Letter to the editor corrects false information about Ohio's SMI exemption from the death penalty
OPPA President-Elect, Megan Testa, MD and Retired Supreme Court Justice Evelyn Stratton's letter to the editor (LTE) was printed online (and in the paper) to address an editorial with false information published recently in the Tribune Chronicle about legislation in both the Ohio House and Senate that would spare individuals from the death penalty IF, at the time of the crime, an individual was diagnosed by a forensic mental health evaluator with one of the five severe mental illness (SMI) diagnoses AND that only those individuals whose SMI was in such a state of severity that it lead to diminished capacity at the time of their crime.
Some of the false claims include:
CLAIM: The court system and appeals process contain years’ worth of options allowing defendants to challenge their criminal conviction based on mental capacity at the time of the crime.
FACT: In Ohio there is currently no legal mechanism for courts to consider diminished capacity due to serious mental illness at the time of a capital crime. Atkins claims address Intellectual Disability exclusively, not serious mental illness.
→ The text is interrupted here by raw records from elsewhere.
-- ==== Sys2Proof/Config.lean ====
section
/-! DEFINITION. What the KP418 fixes: the fixed entries of the manual's parameter tables. Durations are in µs of loop time. The manual leaves no value of the part free, so no opaque constant stands here. -/

namespace Sys2Proof.Config

/-- Node silence limit, 1 s (R6). -/
def nodeSilence : Nat := 1000000
/-- Ambient gate, 250 ms (R16). -/
def ambientGate : Nat := 250000
/-- The largest count of a gate (R16). -/
def gateCountMax : Nat := 65535
/-- Depth of the ambient history (R17). -/
def ambientDepth : Nat := 4
/-- Sample delay line depth, in frames (R18). -/
def delayLineDepth : Nat := 256
/-- Crossing queue depth (R26). -/
def crossingQueueDepth : Nat := 64
/-- Axle records (R36). -/
def axleRecords : Nat := 1024
/-- The largest axle total N (R33). -/
def axleTotalMax : Nat := 65535
/-- Mark schedule depth (R46). -/
def markScheduleDepth : Nat := 32
/-- Creep limit in mm/s (R39). -/
def creepLimit : Nat := 100
/-- Context table depth (R54). -/
def contextTableDepth : Nat := 48
/-- MARK windows of a zone set (R50, check 7). -/
def markWindowsMax : Nat := 6
/-- Vehicle list depth (R93). -/
def vehicleListDepth : Nat := 512
/-- Passage alarm list depth (R135). -/
def alarmListDepth : Nat := 128
/-- Summary ring depth (R163). -/
def summaryRingDepth : Nat := 16
/-- Records per RPT frame (R160). -/
def rptRecords : Nat := 16
/-- Settle time of the settled judgment, 100 ms (R121). -/
def settleTime : Nat := 100000
/-- Feedback timeout, 500 ms (R119). -/
def feedbackTimeout : Nat := 500000
/-- Close delay after the entry into CLOSING, 2 s (R118). -/
def closeDelayClosing : Nat := 2000000
/-- Close delay after an approach release, 60 s (R118). -/
def closeDelayApproach : Nat := 60000000
/-- Changes held in a feedback record (R121). -/
def feedbackDepth : Nat := 8
/-- Least readings of a side for the outlier check (R129). -/
def outlierMinimum : Nat := 8
/-- Readback time, 40 ms (R148). -/
def readbackTime : Nat := 40000
/-- Envelope period, 1 s (R145). -/
def envelopePeriod : Nat := 1000000
/-- Power settle, 60 s from power-on (R178). -/
def powerSettle : Nat := 60000000
/-- Settle of a check entered by START or RESTART, 5 s (R178). -/
def commandSettle : Nat := 5000000
/-- Baseline capture period, 2 s (R179). -/
def capturePeriod : Nat := 2000000
/-- Reference period, 1 s (R179, R131). -/
def referencePeriod : Nat := 1000000
/-- Longest sample frame, 8 ms (R179). -/
def longestSampleFrame : Nat := 8000
/-- Loop loss limit in PASSAGE, 10 s (R176). -/
def lossLimit : Nat := 10000000
/-- Search dwell, 100 ms a rate (R187). -/
def searchDwell : Nat := 100000
/-- TIM period, 10 ms (R189). -/
def timPeriod : Nat := 10000
/-- Span after which a kept strip address is dropped, 100 ms (R190). -/
def stripTime : Nat := 100000
/-- Command queue depth (R191). -/
def commandQueueDepth : Nat := 4
/-- Forwarding queue depth (R189). -/
def forwardDepth : Nat := 16
/-- REFUSED_BUSY answers that may wait (R189). -/
def busyAnswers : Nat := 3
/-- The longest payload, in 32-bit words (R188, R200). -/
def payloadWordsMax : Nat := 1024
/-- Broadcast destination (00_scope.md, Stations). -/
def broadcast : Nat := 255
/-- Station of a blank or bad identity section (R182, R190). -/
def blankStation : Nat := 120
/-- The age at which a recorded loop time is given up, 2³⁰ µs (R1). -/
def recordAge : Nat := 1073741824
/-- The largest value of a 16-bit counter (R22, R35, R48, R66, R135, R199). -/
def counterMax : Nat := 65535
/-- The largest value of a 32-bit count (R28, R57, R102, R150). -/
def countMax : Nat := 4294967295
/-- The site edge in mm (R23). -/
def siteEdge : Int := 30000
/-- The force limits of the part (R12). -/
def forceMin : Int := -32768
/-- The upper force limit (R12). -/
def forceMax : Int := 32767

/-- One entry of the site parameters or threshold table: its range and its default. -/
structure Limit where
  low : Nat
  high : Nat
  default : Nat
deriving DecidableEq, Repr

/-- The twenty site parameters, entries 1..20 in order (R194). -/
def siteLimits : List Limit :=
  [⟨5, 100, 20⟩, ⟨1, 32767, 2000⟩, ⟨1, 65535, 400⟩, ⟨500, 3000, 1100⟩, ⟨10000, 65535, 45000⟩,
   ⟨500, 30000, 4000⟩, ⟨10, 600, 30⟩, ⟨10, 1000, 150⟩, ⟨2, 64, 8⟩, ⟨0, 65535, 1400⟩] ++
  [⟨0, 65535, 25000⟩, ⟨1, 16, 3⟩, ⟨0, 1440, 30⟩, ⟨2, 100, 100⟩, ⟨50, 2000, 300⟩,
   ⟨1, 126, 1⟩, ⟨0, 1, 0⟩, ⟨10, 100, 100⟩, ⟨1, 255, 10⟩, ⟨1, 255, 10⟩]

/-- The fifteen thresholds, entries 1..15 in order (R133). -/
def thresholdLimits : List Limit :=
  [⟨0, 65534, 3900⟩, ⟨0, 1000, 150⟩, ⟨0, 1000, 250⟩, ⟨0, 32767, 2500⟩, ⟨0, 32767, 4500⟩,
   ⟨1, 4294967295, 20000⟩, ⟨1, 65535, 3000⟩, ⟨1, 32767, 200⟩] ++
  [⟨0, 65535, 8300⟩, ⟨1, 3000, 700⟩, ⟨1, 2500, 1500⟩, ⟨1, 3000, 450⟩, ⟨1, 3000, 300⟩,
   ⟨1, 3000, 250⟩, ⟨10, 100, 40⟩]

/-- Default positions of WT1..WT4 in mm (00_scope.md; R23's parameter table). -/
def geometryDefault : List (Option Int) :=
  [some (-18000), some (-6000), some 6000, some 18000]

end Sys2Proof.Config
end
CLAIM: Offering a new appeal option for death row inmates will all but guarantee every one of the 138 killers on Ohio’s death row will initiate new appeals.
FACT: Only 5 to 10 percent, or 10 to 13 inmates, of Ohio’s death row could possibly qualify for exemption.
CLAIM: The Ohio Prosecuting Attorneys Association suggests the bill is so broad it “effectively ends the death penalty” in Ohio.
FACT: The bill would only allow a very narrow set of individuals with both serious mental illness and diminished capacity to seek exemption from execution.